** Aim of the task **
The records that follow must be repeated exactly as they stand.

─── Data records ───

/-! Exact-match tables (R361). -/

/-- An exact-match table is enabled. -/
def State.emOn (s : State) (t : Nat) : Bool := s.rbit (CLASS.EM_TBL_W1 t) 31
/-- First address of a table. -/
def State.emBase (s : State) (t : Nat) : Nat := s.rf (CLASS.EM_TBL_W0 t) 31 4 * 4096
/-- Key width of a table in bytes. -/
def State.emKeyw (s : State) (t : Nat) : Nat :=
  match s.rf (CLASS.EM_TBL_W1 t) 5 4 with
  | 0 => 16
  | 1 => 48
  | _ => 112
/-- SIZE_LOG2 in effect. -/
def State.emLog (s : State) (t : Nat) : Nat := clampN 4 18 (s.rf (CLASS.EM_TBL_W2 t) 4 0)
/-- Device address of an entry. -/
def State.emAddr (s : State) (t i : Nat) : Nat := s.emBase t + (s.emKeyw t + 16) * i

/-- The two candidate buckets of a key. -/
def emBuckets (t log : Nat) (key : List Byte) : Nat × Nat :=
  let h := crc32c (BitVec.ofNat 8 t :: key)
  let b1 := h % 2 ^ log
  let b2 := h / 2 ^ (32 - log)
  (b1, if b2 = b1 then b1 ^^^ 1 else b2)

/-- The eight candidate entries of a key in order. -/
def State.emPlaces (s : State) (t : Nat) (key : List Byte) : List Nat :=
  let b := emBuckets t (s.emLog t) key
  (List.range 4).map (4 * b.1 + ·) ++ (List.range 4).map (4 * b.2 + ·)

/-- An entry is in use. -/
def State.emValid (s : State) (t i : Nat) : Bool := 128 ≤ (s.rb (s.emAddr t i + s.emKeyw t + 15)).toNat

/-- The valid entry that holds a key. -/
def State.emFind (s : State) (t : Nat) (key : List Byte) : Option Nat :=
  (s.emPlaces t key).find? fun i => s.emValid t i && s.rbytes (s.emAddr t i) (s.emKeyw t) = key

/-- The reads of a key's two buckets: the first address whose read returned bad data, if one did. -/
def State.emRead (s : State) (t : Nat) (key : List Byte) : State × Option Nat :=
  let b := emBuckets t (s.emLog t) key
  let n := 4 * (s.emKeyw t + 16)
  let r := s.storeRead 6 (s.emAddr t (4 * b.1)) n
  if !r.2 then (r.1, some (s.emAddr t (4 * b.1)))
  else
    let r2 := r.1.storeRead 6 (s.emAddr t (4 * b.2)) n
    (r2.1, if r2.2 then none else some (s.emAddr t (4 * b.2)))

/-! Ternary table (R363). -/

/-- First address of CLASS local memory (R24). -/
def clsMem : Nat := 0x2090000000

/-- The lowest entry of a set that a key matches. -/
def State.ternFind (s : State) (set : Nat) (key : List Byte) : Option Nat :=
  (List.range 4096).find? fun i =>
    let a := clsMem + 80 * i
    128 ≤ (s.rb (a + 79)).toNat && (s.rb (a + 76)).toNat = set
      && (List.range 32).all fun j => (key.getD j 0 ^^^ s.rb (a + j)) &&& s.rb (a + 32 + j) = 0

/-! Longest-prefix tables (R364). -/

/-- The prefix of length `n` of an address of `w` bits. -/
def prefixOf (w n a : Nat) : Nat := a / 2 ^ (w - n) * 2 ^ (w - n)

/-- The result of the longest prefix of at most `n` bits that covers an address. -/
def lpmFind (t : Tbl (Option Nat)) (w a : Nat) : Nat → Option Nat
  | 0 => tget (fun _ => none) t 0
  | n + 1 =>
    match tget (fun _ => none) t (prefixOf w (n + 1) a * 256 + (n + 1)) with
    | some r => some r
    | none => lpmFind t w a n

/-- The routes of a family, IPv6 for 1. -/
def State.routes (s : State) (v6 : Bool) : Tbl (Option Nat) := if v6 then s.cls.lpm6 else s.cls.lpm4
/-- Replace the routes of a family. -/
def State.setRoutes (s : State) (v6 : Bool) (t : Tbl (Option Nat)) : State :=
  s.modCls fun x => if v6 then { x with lpm6 := t } else { x with lpm4 := t }
/-- The base register of a family. -/
def lpmReg (v6 : Bool) : RegId := if v6 then CLASS.LPM6_BASE else CLASS.LPM4_BASE
/-- The count register of a family. -/
def lpmCountReg (v6 : Bool) : RegId := if v6 then CLASS.LPM6_COUNT else CLASS.LPM4_COUNT

/-! Connection tracking (R365, R366). -/

/-- First address of the connection records. -/
def State.ctBase (s : State) : Nat := s.rf CLASS.CT_BASE 31 12 * 2 ^ 20

/-- The connection that holds a tuple, and in which direction. -/
def State.ctFind (s : State) (key : List Byte) : Option (Nat × Bool) :=
  (s.cls.ct.find? fun p => match p.2 with | some c => c.orig = key || c.reply = key | none => false).map fun p =>
    (p.1, match p.2 with | some c => c.orig != key | none => false)

/-- SYN, FIN and RST of a TCP header, in bits 2 to 0. -/
def tcpBits (w : List Byte) (o : Nat) : Nat :=
  let f := pb w (o + 13)
  f / 2 % 2 * 4 + f % 2 * 2 + f / 4 % 2

/-- A hit's write of CTL and LAST (R366): one merged write, when either changes. -/
def State.ctTouch (s : State) (i : Nat) (reply : Bool) (flags : Nat) : State :=
  let a := s.ctBase + 128 * i
  let old := s.rbytes a 8
  let ctl := wd (s.rm a 4) ||| wd (if reply then 16 * flags else flags)
  let new := le 4 ctl.toNat ++ le 4 (s.ns / 2 ^ 20)
  if old = new then s else s.storeWrite 6 a new

/-! Stages (R357 to R360). -/

/-- What a stage's lookup gives: it does not run, it misses, or it hits with the four words of an action record. -/
inductive ClsHit where
  | notRun
  | miss
  | hit (act : List Nat)
deriving DecidableEq, Repr

/-- The words of ACTION[a]. -/
def State.clsAction (s : State) (a : Nat) : List Nat := (List.range 4).map fun j => (s.rd (CLASS.ACTION a j)).toNat

/-- A table read of a stage returned bad data (R368): the stage misses and RD_ERR sets. -/
def State.clsRdErr (s : State) (st addr : Nat) : State := s.recordErr 9 0x80 st 0 addr false

/-- M1 with RD_ERR. -/
def ClsFrame.setRdErr (f : ClsFrame) : ClsFrame := { f with m := f.m.set 1 (putBit (wd (f.m.getD 1 0)) 7 true).toNat }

───

** Exercise response **
/-! Exact-match tables (R361). -/

/-- An exact-match table is enabled. -/
def State.emOn (s : State) (t : Nat) : Bool := s.rbit (CLASS.EM_TBL_W1 t) 31
/-- First address of a table. -/
def State.emBase (s : State) (t : Nat) : Nat := s.rf (CLASS.EM_TBL_W0 t) 31 4 * 4096
/-- Key width of a table in bytes. -/
def State.emKeyw (s : State) (t : Nat) : Nat :=
  match s.rf (CLASS.EM_TBL_W1 t) 5 4 with
  | 0 => 16
  | 1 => 48
  | _ => 112
/-- SIZE_LOG2 in effect. -/
def State.emLog (s : State) (t : Nat) : Nat := clampN 4 18 (s.rf (CLASS.EM_TBL_W2 t) 4 0)
/-- Device address of an entry. -/
def State.emAddr (s : State) (t i : Nat) : Nat := s.emBase t + (s.emKeyw t + 16) * i

/-- The two candidate buckets of a key. -/
def emBuckets (t log : Nat) (key : List Byte) : Nat × Nat :=
  let h := crc32c (BitVec.ofNat 8 t :: key)
  let b1 := h % 2 ^ log
  let b2 := h / 2 ^ (32 - log)
  (b1, if b2 = b1 then b1 ^^^ 1 else b2)

/-- The eight candidate entries of a key in order. -/
def State.emPlaces (s : State) (t : Nat) (key : List Byte) : List Nat :=
  let b := emBuckets t (s.emLog t) key
  (List.range 4).map (4 * b.1 + ·) ++ (List.range 4).map (4 * b.2 + ·)

/-- An entry is in use. -/
def State.emValid (s : State) (t i : Nat) : Bool := 128 ≤ (s.rb (s.emAddr t i + s.emKeyw t + 15)).toNat

/-- The valid entry that holds a key. -/
def State.emFind (s : State) (t : Nat) (key : List Byte) : Option Nat :=
  (s.emPlaces t key).find? fun i => s.emValid t i && s.rbytes (s.emAddr t i) (s.emKeyw t) = key

/-- The reads of a key's two buckets: the first address whose read returned bad data, if one did. -/
def State.emRead (s : State) (t : Nat) (key : List Byte) : State × Option Nat :=
  let b := emBuckets t (s.emLog t) key
  let n := 4 * (s.emKeyw t + 16)
  let r := s.storeRead 6 (s.emAddr t (4 * b.1)) n
  if !r.2 then (r.1, some (s.emAddr t (4 * b.1)))
  else
    let r2 := r.1.storeRead 6 (s.emAddr t (4 * b.2)) n
    (r2.1, if r2.2 then none else some (s.emAddr t (4 * b.2)))

/-! Ternary table (R363). -/

/-- First address of CLASS local memory (R24). -/
def clsMem : Nat := 0x2090000000

/-- The lowest entry of a set that a key matches. -/
def State.ternFind (s : State) (set : Nat) (key : List Byte) : Option Nat :=
  (List.range 4096).find? fun i =>
    let a := clsMem + 80 * i
    128 ≤ (s.rb (a + 79)).toNat && (s.rb (a + 76)).toNat = set
      && (List.range 32).all fun j => (key.getD j 0 ^^^ s.rb (a + j)) &&& s.rb (a + 32 + j) = 0

/-! Longest-prefix tables (R364). -/

/-- The prefix of length `n` of an address of `w` bits. -/
def prefixOf (w n a : Nat) : Nat := a / 2 ^ (w - n) * 2 ^ (w - n)

/-- The result of the longest prefix of at most `n` bits that covers an address. -/
def lpmFind (t : Tbl (Option Nat)) (w a : Nat) : Nat → Option Nat
  | 0 => tget (fun _ => none) t 0
  | n + 1 =>
    match tget (fun _ => none) t (prefixOf w (n + 1) a * 256 + (n + 1)) with
    | some r => some r
    | none => lpmFind t w a n

/-- The routes of a family, IPv6 for 1. -/
def State.routes (s : State) (v6 : Bool) : Tbl (Option Nat) := if v6 then s.cls.lpm6 else s.cls.lpm4
/-- Replace the routes of a family. -/
def State.setRoutes (s : State) (v6 : Bool) (t : Tbl (Option Nat)) : State :=
  s.modCls fun x => if v6 then { x with lpm6 := t } else { x with lpm4 := t }
/-- The base register of a family. -/
def lpmReg (v6 : Bool) : RegId := if v6 then CLASS.LPM6_BASE else CLASS.LPM4_BASE
/-- The count register of a family. -/
def lpmCountReg (v6 : Bool) : RegId := if v6 then CLASS.LPM6_COUNT else CLASS.LPM4_COUNT

/-! Connection tracking (R365, R366). -/

/-- First address of the connection records. -/
def State.ctBase (s : State) : Nat := s.rf CLASS.CT_BASE 31 12 * 2 ^ 20

/-- The connection that holds a tuple, and in which direction. -/
def State.ctFind (s : State) (key : List Byte) : Option (Nat × Bool) :=
  (s.cls.ct.find? fun p => match p.2 with | some c => c.orig = key || c.reply = key | none => false).map fun p =>
    (p.1, match p.2 with | some c => c.orig != key | none => false)

/-- SYN, FIN and RST of a TCP header, in bits 2 to 0. -/
def tcpBits (w : List Byte) (o : Nat) : Nat :=
  let f := pb w (o + 13)
  f / 2 % 2 * 4 + f % 2 * 2 + f / 4 % 2

/-- A hit's write of CTL and LAST (R366): one merged write, when either changes. -/
def State.ctTouch (s : State) (i : Nat) (reply : Bool) (flags : Nat) : State :=
  let a := s.ctBase + 128 * i
  let old := s.rbytes a 8
  let ctl := wd (s.rm a 4) ||| wd (if reply then 16 * flags else flags)
  let new := le 4 ctl.toNat ++ le 4 (s.ns / 2 ^ 20)
  if old = new then s else s.storeWrite 6 a new

/-! Stages (R357 to R360). -/

/-- What a stage's lookup gives: it does not run, it misses, or it hits with the four words of an action record. -/
inductive ClsHit where
  | notRun
  | miss
  | hit (act : List Nat)
deriving DecidableEq, Repr

/-- The words of ACTION[a]. -/
def State.clsAction (s : State) (a : Nat) : List Nat := (List.range 4).map fun j => (s.rd (CLASS.ACTION a j)).toNat

/-- A table read of a stage returned bad data (R368): the stage misses and RD_ERR sets. -/
def State.clsRdErr (s : State) (st addr : Nat) : State := s.recordErr 9 0x80 st 0 addr false

/-- M1 with RD_ERR. -/
def ClsFrame.setRdErr (f : ClsFrame) : ClsFrame := { f with m := f.m.set 1 (putBit (wd (f.m.getD 1 0)) 7 true).toNat }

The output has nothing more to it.